The Grand Louvre

When the remains of the Tuileries were destroyed in 1883, the Louvre shifted from the original uses of the building as a royal and political center of Paris to a full time home for the arts and culture from around the world to become what we know of today as the Louvre Museum (Martinez).

From the late 1880s to nearly forty years into the 1900s, the Louvre expanded and added wings and galleries to the museum, including the opening of the first Islamic gallery in 1922 (Martinez). However, when the start of a second World War seemed imminent in 1939, the Louvre made immediate plans to close and evacuate as many of the pieces of artwork that were being stored in public galleries across the museum as possible (“How the French”). The famous Mona Lisa painting left Paris days before war broke out in the beginning of September 1939, and when war had been declared, the majority of the major works of art were moved out on a journey away from Paris to the countryside and were constantly moved around for reasons of security (Martinez).

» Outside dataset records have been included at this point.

theorem State.verifyOutcome_changesOnly :
    s.changesOnly (s.verifyOutcome j) [R.secVerifySts, R.irqSts .sec 0, imageReg j.type] :=
  ((s.verifyEnded_changesOnly j).trans (s.verifyOutcome_afterEnd j)).mono (by simp)

theorem State.verifyOutcome_verify : (s.verifyOutcome j).sec.verify = none := by
  have ended : (s.verifyEnded j).sec.verify = none := congrArg Security.verify (s.verifyEnded_sec j)
  unfold State.verifyOutcome
  split
  · exact (State.imageTaken_verify _ j _).trans ended
  · exact ended

theorem State.verifyOutcome_sts (f : Fld) : (s.verifyOutcome j).fld R.secVerifySts f
    = f.get (verifyWord (s.imageResult j.type j.hdr j.pay).1.code j.type (s.shownVersion j)) := by
  have kept : R.secVerifySts ∉ [imageReg j.type] := by unfold imageReg; split <;> decide
  exact ((s.verifyOutcome_afterEnd j).fld kept f).trans (congrArg f.get (s.verifyEnded_sts j))

/-- The end of a verification raises its interrupt. -/
theorem State.verifyOutcome_irq : (s.verifyOutcome j).fld (R.irqSts .sec 0) ⟨0, 0⟩ = 1 := by
  have kept : R.irqSts .sec 0 ∉ [imageReg j.type] := by unfold imageReg; split <;> decide
  exact ((s.verifyOutcome_afterEnd j).fld kept _).trans (State.irq_raise _ _ _ _ (by decide))

end

/-- A warden image taken leaves WARDEN_OK as the word of the image and extends measurement 6. -/
theorem State.imageTaken_warden (s : State) (j : VerifyJob) (image : List Byte) (ht : j.type = 2) :
    (s.imageTaken j image).reg R.secWardenOk = wardenWord j.pay image
      ∧ ((s.imageTaken j image).meas 6).2 = (s.meas 6).2 + 1 := by
  rw [State.imageTaken, if_neg (by omega)]
  exact ⟨State.reg_setReg_same _ _ _, s.meas_measure' 6 image⟩

/-- A security engine image taken runs and extends measurement 5. -/
theorem State.imageTaken_engine (s : State) (j : VerifyJob) (image : List Byte) (ht : j.type = 3) :
    (s.imageTaken j image).fld R.secSts F.secSts_SE_RUN = 1 ∧ ((s.imageTaken j image).meas 5).2 = (s.meas 5).2 + 1 := by
  rw [State.imageTaken, if_pos ht]
  exact ⟨State.fld_setFld_same _ _ _ _ rfl, s.meas_measure' 5 image⟩

end Sys2Proof.Machine
end

section
/-! SUPPORT. The beginning of a verification (R606), the key slots (R134, R135) and the release of a warden (R607): one
equation for each form of the command that the statement speaks of. -/

namespace Sys2Proof.Machine

/-! ## IMAGE_VERIFY -/

/-- The job that a write of VERIFY_CMD begins, from the addresses of its header and its payload. -/
def State.verifyJob (s : State) (cmd : Word) : VerifyJob :=
  ⟨F.secVerifyCmd_TYPE.get cmd, s.fld R.secVerifyHdr F.secVerifyHdr_ADDR * 256, s.fld R.secVerifyPay F.secVerifyPay_ADDR * 256⟩

/-- The state in which a verification is in progress. -/
def State.verifyBegun (s : State) (cmd : Word) : State :=
  { s.setReg R.secVerifyCmd (cmd &&& 7) with sec := { s.sec with verify := some (s.verifyJob cmd) } }.setFld R.secVerifySts
    F.secVerifySts_BUSY 1

theorem execImageVerify_begins (s : State) (a : Agent) (cmd : Word) (hd : s.pageDead .sec 0 = false)
    (hf : fwAllowed a .sec = true) (ht : 2 ≤ F.secVerifyCmd_TYPE.get cmd) (hb : s.fld R.secVerifySts F.secVerifySts_BUSY = 0)
    (hg : F.secVerifyCmd_GO.get cmd = 1) : execImageVerify a cmd s = .next (s.verifyBegun cmd) := by
  have go : ¬(F.secVerifyCmd_TYPE.get cmd < 2 ∨ s.bit R.secVerifySts F.secVerifySts_BUSY = true) := by
    simp [State.bit_of_zero hb, Nat.not_lt.mpr ht]
  have hdr : (s.setReg R.secVerifyCmd (cmd &&& 7)).fld R.secVerifyHdr F.secVerifyHdr_ADDR
      = s.fld R.secVerifyHdr F.secVerifyHdr_ADDR := (s.changesOnly_setReg _ _).fld (by decide) _
  have pay : (s.setReg R.secVerifyCmd (cmd &&& 7)).fld R.secVerifyPay F.secVerifyPay_ADDR
      = s.fld R.secVerifyPay F.secVerifyPay_ADDR := (s.changesOnly_setReg _ _).fld (by decide) _
  rw [State.verifyBegun, State.verifyJob, ← hdr, ← pay]
  simp only [execImageVerify, hd, hf, go, hg]
  rfl

theorem State.verifyBegun_changesOnly (s : State) (cmd : Word) :
    s.changesOnly (s.verifyBegun cmd) [R.secVerifyCmd, R.secVerifySts] :=
  (((s.changesOnly_setReg _ _).trans (State.changesOnly_withSec _ _)).trans (State.changesOnly_setFld _ _ _ _)).mono (by simp)

/-! ## KEY_SLOT_WRITE -/

section
variable (s : State) (a : Agent) (k : Fin 64) (hd : s.pageDead .sec 0 = false)
include hd

theorem execKeySlotWrite_key_free (i : Fin 4) (v : Word) (hv : s.fld (R.secRkeyCfg k) F.secRkeyCfg_VALID = 0) :
    execKeySlotWrite a k (.key i v) s = .next (s.setReg (R.secRkeyK (k.val * 4 + i.val)) v) := by
  simp [execKeySlotWrite, hd, State.bit_of_zero hv]

theorem execKeySlotWrite_key_held (i : Fin 4) (v : Word) (hv : s.fld (R.secRkeyCfg k) F.secRkeyCfg_VALID = 1) :
    execKeySlotWrite a k (.key i v) s = .next (s.keyLocked a (R.secRkeyK (k.val * 4 + i.val))) := by
  simp [execKeySlotWrite, hd, State.bit_of_one hv]

theorem execKeySlotWrite_cfg_free (v : Word) (hv : s.fld (R.secRkeyCfg k) F.secRkeyCfg_VALID = 0) :
    execKeySlotWrite a k (.cfg v) s = .next ((s.setFld (R.secRkeyCfg k) F.secRkeyCfg_CTX (F.secRkeyCfg_CTX.get v)).setFld
      (R.secRkeyCfg k) F.secRkeyCfg_VALID (F.secRkeyCfg_VALID.get v)) := by
  simp [execKeySlotWrite, hd, State.bit_of_zero hv]

theorem execKeySlotWrite_cfg_held (v : Word) (hv : s.fld (R.secRkeyCfg k) F.secRkeyCfg_VALID = 1) :
    execKeySlotWrite a k (.cfg v) s = .next ((s.keyLocked a (R.secRkeyCfg k)).setFld (R.secRkeyCfg k) F.secRkeyCfg_VALID
      (F.secRkeyCfg_VALID.get v)) := by
  simp [execKeySlotWrite, hd, State.bit_of_one hv]

end

/-- VALID has one bit: a key slot is free or held. -/
theorem State.keySlot_free_or_held (s : State) (k : Nat) :
    s.fld (R.secRkeyCfg k) F.secRkeyCfg_VALID = 0 ∨ s.fld (R.secRkeyCfg k) F.secRkeyCfg_VALID = 1 := by
  have lt : s.fld (R.secRkeyCfg k) F.secRkeyCfg_VALID < 2 := Nat.mod_lt _ (by decide)
  omega

theorem State.keyLocked_recorded (s : State) (a : Agent) (r : Reg) :
    (s.keyLocked a r).fld (R.errRec .sec 0 0) F.errQ0_VALID = 1 := s.record_valid _

/-- A field reads a value taken from the same field of another word. -/
theorem State.fld_setFld_get (s : State) (r : Reg) (f : Fld) (v : Word) (h : f.ok = true) :
    (s.setFld r f (f.get v)).fld r f = f.get v := (s.fld_setFld_same r f _ h).trans (Nat.mod_mod _ _)

/-! ## WARDEN_RUN -/

/-- The image that WARDEN_OK names is the one a region's warden would start from. -/
def State.wardenVerified (s : State) (r : Nat) : Prop :=
  s.fld R.secWardenOk F.secWardenOk_VALID = 1
    ∧ s.fld R.secWardenOk F.secWardenOk_ADDR = s.fld (R.rgnFwBase r) F.rgnFwBase_ADDR

theorem execWardenRun_firmware (s : State) (a : Agent) (r : Fin 32) (hr : s.regReaches a .rgn r = true)
    (hf : fwAllowed a .rgn = true) : execWardenRun a r s = .next (s.wardenRun r) := by simp [execWardenRun, hr, hf]

/-- A warden is released, at the address of its image. -/
def State.wardenReleased (s : State) (r : Nat) : State :=
  { s.setFld (R.rgnCtl r) F.rgnCtl_WARDEN_RUN 1 with
    host := { s.host with starts := insertKey s.host.starts (64 + r) (s.fld (R.rgnFwBase r) F.rgnFwBase_ADDR * 65536) } }

/-- A write of 1 to WARDEN_RUN releases the warden or is ignored. -/
theorem State.wardenRun_cases (s : State) (r : Nat) : s.wardenRun r = s ∨ s.wardenRun r = s.wardenReleased r := by
  unfold State.wardenRun
  extract_lets base ok
  split
  · exact .inl rfl
  · exact .inr rfl

/-- It is ignored away from the verified image (R607). -/
theorem State.wardenRun_ignored (s : State) (r : Nat) (h : ¬s.wardenVerified r) : s.wardenRun r = s := by
  unfold State.wardenRun
  extract_lets base ok
  have refused : ok = false := by
    by_contra accepted
    simp only [ok, base, State.bit, Bool.not_eq_false, Bool.and_eq_true, beq_iff_eq] at accepted
    obtain ⟨⟨⟨valid, place⟩, -⟩, -⟩ := accepted
    exact h ⟨valid, Nat.eq_of_mul_eq_mul_right (by decide) place⟩
  exact if_pos (by simp [refused])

German Field Marshal Gerd von Rundstedt at the Louvre

The Germans forced the reopening of the museum in 1940 after Paris was invaded to restore a sense of culture in the city though the reopening did not attract many visitors to the Louvre. Despite the Nazi’s attempts to confiscate private gallery works during their time in the city, most of the major works of art in the museum were recovered and brought back to the Louvre after the war ended in 1945 (“How the French”).

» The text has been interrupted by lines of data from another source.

-- ==== Sys2Proof/Word.lean ====
section
/-! DEFINITION. The word type of the block: the 8-bit byte of the wire, of a request word and of a text
(spec/00_scope.md R9; every value is unsigned, bit 0 is the least significant bit). -/

namespace Sys2Proof

/-- One byte: a wire byte, a controller byte, a nibble carrier, a request word or a character (R9, R70). -/
abbrev Byte := BitVec 8

end Sys2Proof
end

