-- ==== Sys2Proof/Machine/Operands.lean ====
section
/-! DEFINITION. Operand assembly: the wire byte and its expansions (spec/30_encoding.md R70–R72, R81), and the
cells and the buffer of a row (spec/42_row_transmitter.md R151, R152). -/

namespace Sys2Proof.Machine

/-- The mode flag as bit RS (R13, R70). -/
def rsBit : Mode → Byte
  | .command => 0#8
  | .data => 1#8

/-- The enable flag as a bit value (R70). -/
def enBit (en : Bool) : Byte := if en then 1#8 else 0#8

/-- `pkt(n, rs, en)` (R71). RW is the zero shifted to bit 1. -/
def pkt (cfg : Cfg) (n : Byte) (rs : Mode) (en : Bool) : Byte :=
  (n &&& 0xF0#8) ||| (cfg.backlight.setWidth 8 <<< 3) ||| (enBit en <<< 2) ||| (0#8 <<< 1) ||| rsBit rs

/-- `nib(n, rs)`: one NibblePacket (R72). -/
def nib (cfg : Cfg) (n : Byte) (rs : Mode) : List Byte := [pkt cfg n rs true, pkt cfg n rs false]

/-- `hi(v)`: the high nibble, in place (R72). -/
def hi (v : Byte) : Byte := v &&& 0xF0#8

/-- `lo(v)`: the low nibble, moved to bits 7:4 (R72). -/
def lo (v : Byte) : Byte := (v <<< 4) &&& 0xF0#8

/-- `byte4(v, rs)`: the four wire bytes of a controller byte (R72). -/
def byte4 (cfg : Cfg) (v : Byte) (rs : Mode) : List Byte := nib cfg (hi v) rs ++ nib cfg (lo v) rs

/-- `t'`: the text cut before its first zero byte (R81, R151). -/
def cutText (t : List Byte) : List Byte := t.takeWhile (fun b => b != 0#8)

/-- `cell(t, i)` (R151). -/
def cell (cfg : Cfg) (t : List Byte) (i : Nat) : Byte := (cutText t).getD i cfg.pad

/-- `cfg.ROW_CMD[row]`, emitted verbatim (R52). -/
def rowCmd (cfg : Cfg) (row : BitVec 2) : Byte := if row = 0#2 then cfg.rowCmd0 else cfg.rowCmd1

/-- The RowTransaction of `build(row, t)`: the address-set command, then the 16 cells (R152). -/
def rowBytes (cfg : Cfg) (row : BitVec 2) (t : List Byte) : List Byte :=
  byte4 cfg (rowCmd cfg row) .command ++ (List.range 16).flatMap (fun i => byte4 cfg (cell cfg t i) .data)

/-- Overwrite the buffer from position `pos` with the bytes `bs` (the assignment `rowbuf[pos .. pos+len)` of R152). -/
def writeAt (buf : List Byte) (pos : Nat) (bs : List Byte) : List Byte :=
  buf.take pos ++ bs ++ buf.drop (pos + bs.length)

end Sys2Proof.Machine
end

New wings and galleries were added to the museum between 1945 and 1981 for public collections. The last governmental office, the French Finance Ministry, moved out of the museum in 1961 and was replaced by the Department of Sculptures, artwork of the Grande Galerie, along with restoration spaces and the area itself was completed in 1986 when an exhibition of European Gothic art was added (Martinez).

The introduction of the Grand Louvre project in 1981 was by far the biggest change to the Louvre Museum that transformed its façade and internal structure to one of the most iconic sights in Paris. The plan was introduced in September of 1981 by French President François Mitterrand to completely redesign the Louvre to solely function as a museum. During this time, the museum also expanded into the Musée d’Orsay in December 1986. The expansion encompassed a renovated train station across the Seine dealing with works by artists that were born between 1820 and 1870 along with artwork from the Musée Nationale d’Art Moderne (Martinez).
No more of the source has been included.